Come dare senso alla vita nonostante il non senso della prova che viene imposta? Ci sono donne che dedicano tutta la loro esistenza al figlio disabile, dimenticando loro stesse, la loro identità. Alcune si impegnano in attività associative, di volontariato, politiche; altre si impongono un’esistenza autarchica che rafforza sempre di più la simbiosi con il figlio; altre si costruiscono un rifugio mentale all’interno del quale si sentono protette.
Essere madre è nella specie umana un compito lungo, faticoso, ma a termine con l’autonomia e autosufficienza del figlio. Non è così in presenza di disabilità dove è necessaria un’attenzione costante in ogni periodo della vita. È un’aberrazione della Natura che, nel mondo animale, viene riparata con l’eliminazione dell’elemento debole nel momento in cui è fuori dalla protezione del branco.
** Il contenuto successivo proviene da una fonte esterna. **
-- ==== Sys2Proof/Machine/StepOps.lean ====
section
/-! DEFINITION. Meanings of SQGET, TOKEMIT, SQSTOP, SQROLL and SQYIELD (spec/11_helm.md R463 to R471). -/

namespace Sys2Proof.Machine

/-- A result of Helm: a pending write of D, and the instruction retires at acceptance (R463). -/
def helmResult (c : Ctx) (d : Reg) (w : Word) (s : State) : State :=
  retire c (addPend c.gid (regCodes (d, 1)) (writeUni c d w s))

/-- A status word (R464). -/
def helmStatus (code count : Nat) (stop : Bool) : Word := BitVec.ofNat 32 (code + count * 2 ^ 8 + b2n stop * 2 ^ 16)

/-- The checks NOSTEP, BADREQ, FAILED and ENDED, in this order: the request of a handle, or a code (R464). -/
def stepCheck (c : Ctx) (s : State) (h : Nat) : Except Nat Request :=
  if ¬(c.grid.step.map (fun x => x.2.contains h)).getD false then .error 0x60
  else
    match s.liveReq h c.grid.asid with
    | none => .error 0x63
    | some r => if r.cancel then .error 0x64 else if r.ended ∨ r.inStep.isNone then .error 0x61 else .ok r

/-- SQGET (R465): a word of a live request's record, as it stands. -/
def execSqget (d hd : Reg) (w : Fin 64) (g : Guard) (s : State) : Result :=
  issueSync (.sqget d hd w g) s (fun c s =>
    let h := (c.uni hd).toNat
    helmResult c d (match s.liveReq h c.grid.asid with
      | some r => (r.words h).getD w.val 0
      | none => 0xFFFFFFFF) s)

/-- The emission loop of R466: request, tokens written with their addresses, and whether a stop was met. -/
def emitTokens (r : Request) : List Word → Request × List (Nat × Word) × Bool
  | [] => (r, [], false)
  | t :: ts =>
    let at' := r.outAddr.toNat + 4 * r.gen
    let r := { r with gen := r.gen + 1, lastTok := t, emitted := r.emitted + 1 }
    if (r.stopset.take r.stopcnt).contains t then (r.mark 0x01, [(at', t)], true)
    else if r.gen = r.maxgen then (r.mark 0x02, [(at', t)], true)
    else
      let x := emitTokens r ts
      (x.1, (at', t) :: x.2.1, x.2.2)

/-- TOKEMIT past its locator: the checks, the token reads, the emission (R466, R470). -/
def emitEffect (c : Ctx) (d : Reg) (h n : Nat) (core off : Nat) (locator : Word) (s : State) : State :=
  match stepCheck c s h with
  | .error code => helmResult c d (helmStatus code 0 false) s
  | .ok r =>
    if n = 0 ∨ 16 < n then helmResult c d (helmStatus 0x62 0 false) s
    else
      let ps := (List.range (4 * n)).map (fun k => ((.spad core, off + k) : Place))
      let addr := BitVec.ofNat 64 (0xFE * 2 ^ 56 + 0x0F000000 + bits locator.toNat 0 21)
      spanAccess c s addr ps .read true (fun s =>
        let toks := (List.range n).map (fun i => BitVec.ofNat 32 ((s.core core).spad.nat (off + 4 * i) 4))
        let vocab := ((s.model? r.model).map (fun m => m.vocab)).getD 0
        if toks.any (fun t => decide (vocab ≤ t.toNat)) then helmResult c d (helmStatus 0x62 0 false) s
        else
          let x := emitTokens r toks
          let s := x.2.1.foldl (fun (s : State) (e : Nat × Word) => s.writeVa c.grid.asid e.1 (leBytes 4 e.2.toNat)) s
          let s := s.modReq h (fun _ => { x.1 with ended := true })
          helmResult c d (helmStatus 0 x.2.1.length x.2.2) s)

/-- TOKEMIT (R466): with a count outside 1 to 16 its locator is checked for one word (assumption log 31). -/
def execTokemit (d hd loc cnt : Reg) (g : Guard) (s : State) : Result :=
  issueSync (.tokemit d hd loc cnt g) s (fun c s =>
    let n := (c.uni cnt).toNat
    match locate c s (c.uni loc) (4 * if n = 0 ∨ 16 < n then 1 else n) 4 true with
    | .error t => takeTrap c t s
    | .ok (core, off) => if c.grp.fifo.isEmpty then emitEffect c d (c.uni hd).toNat n core off (c.uni loc) s else s)

/-- SQSTOP (R467). -/
def execSqstop (d hd reason : Reg) (g : Guard) (s : State) : Result :=
  issueSync (.sqstop d hd reason g) s (fun c s =>
    let h := (c.uni hd).toNat
    match stepCheck c s h with
    | .error code => helmResult c d (helmStatus code 0 false) s
    | .ok r => helmResult c d 0 (s.modReq h (fun _ =>
        { r.mark (BitVec.ofNat 32 (3 + bits (c.uni reason).toNat 0 24 * 256)) with ended := true })))

/-- A Chart command of a group in flight that names a request; one whose work is done counts whatever it named, for only its
completion is left (R468; assumption log 31). -/
def Cmd.namesReq (x : Cmd) (gid h : Nat) : Bool :=
  x.grp == gid && match x.work with
    | .chart k => k.op == .settled || k.op.names h
    | _ => false

/-- What SQROLL does to each entry of a block table, as `l` positions stay: entry, page, and its new FILL, or none when the
entry becomes null (R468). -/
def rollPlan (r : Request) (m : Model) (l : Nat) (s : State) : List (Nat × Nat × Option Nat) :=
  r.bt.filterMap (fun e =>
    let first := e.1 % m.maxpg * m.tok
    if l ≤ first then some (e.1, e.2, none)
    else
      match s.pages.find? e.2 with
      | some p => if l - first < p.fill then some (e.1, e.2, some (l - first)) else none
      | none => none)

/-- SQROLL's page work and KVLEN; none is RANGE (R468). -/
def State.rollBack (s : State) (h n : Nat) (r : Request) (m : Model) : Option State :=
  let l := r.kvlen - n
  let plan := rollPlan r m l s
  if plan.any (fun e => e.2.2.isSome && (s.pages.find? e.2.1).any (fun p => decide (1 < p.refcnt) || p.inserted)) then none
  else
    let s := plan.foldl (fun (s : State) (e : Nat × Nat × Option Nat) =>
      match e.2.2 with
      | some f => s.modPage e.2.1 (fun p => { p with fill := f })
      | none => (s.install h e.1 none).getD s) s
    some (s.modReq h (fun x => { x with kvlen := l, inStep := x.inStep.map (fun i => (i.1 - n, i.2)) }))

/-- SQROLL (R468): positions already rolled back in the step no longer count. -/
def execSqroll (d hd n : Reg) (g : Guard) (s : State) : Result :=
  issueSync (.sqroll d hd n g) s (fun c s =>
    let h := (c.uni hd).toNat
    let k := (c.uni n).toNat
    match stepCheck c s h with
    | .error code => helmResult c d (helmStatus code 0 false) s
    | .ok r =>
      if ((r.inStep.map (fun i => i.1)).getD 0) < k then helmResult c d (helmStatus 0x62 0 false) s
      else if s.cmds.any (fun e => e.2.namesReq c.gid h) ∨ s.chartHeld [h] (r.bt.map Prod.snd) then s
      else if k = 0 then helmResult c d 0 s
      else
        match (s.model? r.model).bind (s.rollBack h k r) with
        | some s => helmResult c d 0 s
        | none => helmResult c d (helmStatus 0x62 0 false) s)

/-- SQYIELD (R469); `.SKIP` keeps the request out of the partition's next step. -/
def execSqyield (skip : Bool) (d hd : Reg) (g : Guard) (s : State) : Result :=
  issueSync (.sqyield skip d hd g) s (fun c s =>
    let h := (c.uni hd).toNat
    match stepCheck c s h with
    | .error code => helmResult c d (helmStatus code 0 false) s
    | .ok _ =>
      let s := s.modReq h (fun r => { r with ended := true })
      let s := match skip, c.grid.step with
        | true, some (p, _) => s.modPart p (fun x => { x with skip := x.skip ++ [h] })
        | _, _ => s
      helmResult c d 0 s)

end Sys2Proof.Machine
end

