-- ==== Sys2Proof/Certificates/Slice0/Obligations.lean ====
section
/-! DEFINITION. The statements for the provers (OBLIGATIONS.json), each with the rules of spec/ it rests on. -/

open Sys2Proof Sys2Proof.Machine

/-- MOV, IADD, ISUB, AND, OR, XOR, SHL, SHR, SAR, IMIN, IMAX and IMUL, with a register or an immediate, complete with
their result in D and nothing else changed. For each of the 23 forms of opcodes 0x00 to 0x0B that issues with nothing
in its way (Clear), exec answers a next state in which D alone reads as the result (a v register in the participating
lanes, an s or h register the one value, x the affine values, zero nothing), the split stands at the next word, ICNT
and LTIME have advanced by one instruction, and no other register, mask register, byte of memory or other state has
changed (Done). The immediate is sign-extended. What the named functions compute is IntegerValues. (R58; R62; R64;
R65; R70; R167; R234) -/
def Obligations.IntegerResults : Prop :=
  (∀ (d a : Reg) (g : Guard),
    Gives (.mov d a g) d (fun c l => c.rd a l)) ∧
  (∀ (d : Reg) (imm : BitVec 24) (g : Guard),
    Gives (.movImm d imm g) d (fun _ _ => immInt imm)) ∧
  (∀ (m : SatMode) (d a b : Reg) (g : Guard),
    Gives (.iadd m d a b g) d (fun c l => iadd32 m (c.rd a l) (c.rd b l))) ∧
  (∀ (m : SatMode) (d a : Reg) (imm : BitVec 24) (g : Guard),
    Gives (.iaddImm m d a imm g) d (fun c l => iadd32 m (c.rd a l) (immInt imm))) ∧
  (∀ (m : SatMode) (d a b : Reg) (g : Guard),
    Gives (.isub m d a b g) d (fun c l => isub32 m (c.rd a l) (c.rd b l))) ∧
  (∀ (m : SatMode) (d a : Reg) (imm : BitVec 24) (g : Guard),
    Gives (.isubImm m d a imm g) d (fun c l => isub32 m (c.rd a l) (immInt imm))) ∧
  (∀ (d a b : Reg) (g : Guard),
    Gives (.iand d a b g) d (fun c l => c.rd a l &&& c.rd b l)) ∧
  (∀ (d a : Reg) (imm : BitVec 24) (g : Guard),
    Gives (.iandImm d a imm g) d (fun c l => c.rd a l &&& immInt imm)) ∧
  (∀ (d a b : Reg) (g : Guard),
    Gives (.ior d a b g) d (fun c l => c.rd a l ||| c.rd b l)) ∧
  (∀ (d a : Reg) (imm : BitVec 24) (g : Guard),
    Gives (.iorImm d a imm g) d (fun c l => c.rd a l ||| immInt imm)) ∧
  (∀ (d a b : Reg) (g : Guard),
    Gives (.ixor d a b g) d (fun c l => c.rd a l ^^^ c.rd b l)) ∧
  (∀ (d a : Reg) (imm : BitVec 24) (g : Guard),
    Gives (.ixorImm d a imm g) d (fun c l => c.rd a l ^^^ immInt imm)) ∧
  (∀ (d a b : Reg) (g : Guard),
    Gives (.shl d a b g) d (fun c l => shl32 (c.rd a l) (c.rd b l))) ∧
  (∀ (d a : Reg) (imm : BitVec 24) (g : Guard),
    Gives (.shlImm d a imm g) d (fun c l => shl32 (c.rd a l) (immInt imm))) ∧
  (∀ (d a b : Reg) (g : Guard),
    Gives (.shr d a b g) d (fun c l => shr32 (c.rd a l) (c.rd b l))) ∧
  (∀ (d a : Reg) (imm : BitVec 24) (g : Guard),
    Gives (.shrImm d a imm g) d (fun c l => shr32 (c.rd a l) (immInt imm))) ∧
  (∀ (d a b : Reg) (g : Guard),
    Gives (.sar d a b g) d (fun c l => sar32 (c.rd a l) (c.rd b l))) ∧
  (∀ (d a : Reg) (imm : BitVec 24) (g : Guard),
    Gives (.sarImm d a imm g) d (fun c l => sar32 (c.rd a l) (immInt imm))) ∧
  (∀ (u : Bool) (d a b : Reg) (g : Guard),
    Gives (.imin u d a b g) d (fun c l => imin32 u (c.rd a l) (c.rd b l))) ∧
  (∀ (u : Bool) (d a : Reg) (imm : BitVec 24) (g : Guard),
    Gives (.iminImm u d a imm g) d (fun c l => imin32 u (c.rd a l) (immInt imm))) ∧
  (∀ (u : Bool) (d a b : Reg) (g : Guard),
    Gives (.imax u d a b g) d (fun c l => imax32 u (c.rd a l) (c.rd b l))) ∧
  (∀ (u : Bool) (d a : Reg) (imm : BitVec 24) (g : Guard),
    Gives (.imaxImm u d a imm g) d (fun c l => imax32 u (c.rd a l) (immInt imm))) ∧
  (∀ (m : SatMode) (d a b : Reg) (g : Guard),
    Gives (.imul m d a b g) d (fun c l => imul32 m (c.rd a l) (c.rd b l))) ∧
  (∀ (m : SatMode) (d a : Reg) (imm : BitVec 24) (g : Guard),
    Gives (.imulImm m d a imm g) d (fun c l => imul32 m (c.rd a l) (immInt imm)))

/-- The 0x10 group, MOVW and MOVX complete with their result in D and nothing else changed. For ANDN, NOT, ROTL, SHF,
IMULH, IMULHU, IMAD, IABS, INEG, SEL, BYSEL, CLZ, POPC, BREV, BFE, BFI, MOVW and MOVX that issue clear, exec answers a
next state in which D alone reads as the result, with the frame of Done. (R64; R70; R235; R236; R237) -/
def Obligations.IntegerGroupResults : Prop :=
  (∀ (d a b : Reg) (g : Guard),
    Gives (.andn d a b g) d (fun c l => c.rd a l &&& ~~~(c.rd b l))) ∧
  (∀ (d a : Reg) (g : Guard),
    Gives (.inot d a g) d (fun c l => ~~~(c.rd a l))) ∧
  (∀ (d a b : Reg) (g : Guard),
    Gives (.rotl d a b g) d (fun c l => rotl32 (c.rd a l) (c.rd b l))) ∧
  (∀ (left : Bool) (d a b e : Reg) (g : Guard),
    Gives (.shf left d a b e g) d (fun c l => shf32 left (c.rd a l) (c.rd b l) (c.rd e l))) ∧
  (∀ (d a b : Reg) (g : Guard),
    Gives (.imulh d a b g) d (fun c l => imulh32 (c.rd a l) (c.rd b l))) ∧
  (∀ (d a b : Reg) (g : Guard),
    Gives (.imulhu d a b g) d (fun c l => imulhu32 (c.rd a l) (c.rd b l))) ∧
  (∀ (sat : Bool) (d a b e : Reg) (g : Guard),
    Gives (.imad sat d a b e g) d (fun c l => imad32 sat (c.rd a l) (c.rd b l) (c.rd e l))) ∧
  (∀ (sat : Bool) (d a : Reg) (g : Guard),
    Gives (.iabs sat d a g) d (fun c l => iabs32 sat (c.rd a l))) ∧
  (∀ (sat : Bool) (d a : Reg) (g : Guard),
    Gives (.ineg sat d a g) d (fun c l => ineg32 sat (c.rd a l))) ∧
  (∀ (d a b e : Reg) (g : Guard),
    Gives (.sel d a b e g) d (fun c l => sel32 (c.rd a l) (c.rd b l) (c.rd e l))) ∧
  (∀ (d a b e : Reg) (g : Guard),
    Gives (.bysel d a b e g) d (fun c l => bysel32 (c.rd a l) (c.rd b l) (c.rd e l))) ∧
  (∀ (d a : Reg) (g : Guard),
    Gives (.clz d a g) d (fun c l => clz32 (c.rd a l))) ∧
  (∀ (d a : Reg) (g : Guard),
    Gives (.popc d a g) d (fun c l => popc32 (c.rd a l))) ∧
  (∀ (d a : Reg) (g : Guard),
    Gives (.brev d a g) d (fun c l => brev32 (c.rd a l))) ∧
  (∀ (sg : Bool) (d a b : Reg) (g : Guard),
    Gives (.bfe sg d a b g) d (fun c l => bfe32 sg (c.rd a l) (c.rd b l))) ∧
  (∀ (d a b e : Reg) (g : Guard),
    Gives (.bfi d a b e g) d (fun c l => bfi32 (c.rd a l) (c.rd b l) (c.rd e l))) ∧
  (∀ (d : Reg) (imm : BitVec 32) (g : Guard),
    Gives (.movw d imm g) d (fun _ _ => imm)) ∧
  (∀ (d : Reg) (imm : BitVec 32) (g : Guard),
    Gives (.movx d imm g) d (fun _ l => (imm.extractLsb' 0 16).signExtend 32 + BitVec.ofNat 32 l * (imm.extractLsb' 16 16).signExtend 32))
La società attuale è iperselettiva e ha costruito luoghi di raccolta degli elementi fragili con il falso scopo di aiutare i genitori, in realtà condannando i loro figli ad una vita priva di senso, vanificando con un colpo di spugna anni di sacrifici, di rinuncia della propria esistenza.
Il dolore di una madre inizia forte con il travaglio e il parto, è costante per tutta la vita erodendone lentamente la salute fisica e psichica. Ritorna ad essere devastante al termine della sua esistenza quando la consapevolezza di lasciare il figlio alla mercé del branco la pone dolorosamente di fronte alla scelta che aveva scartato all’inizio della sua storia.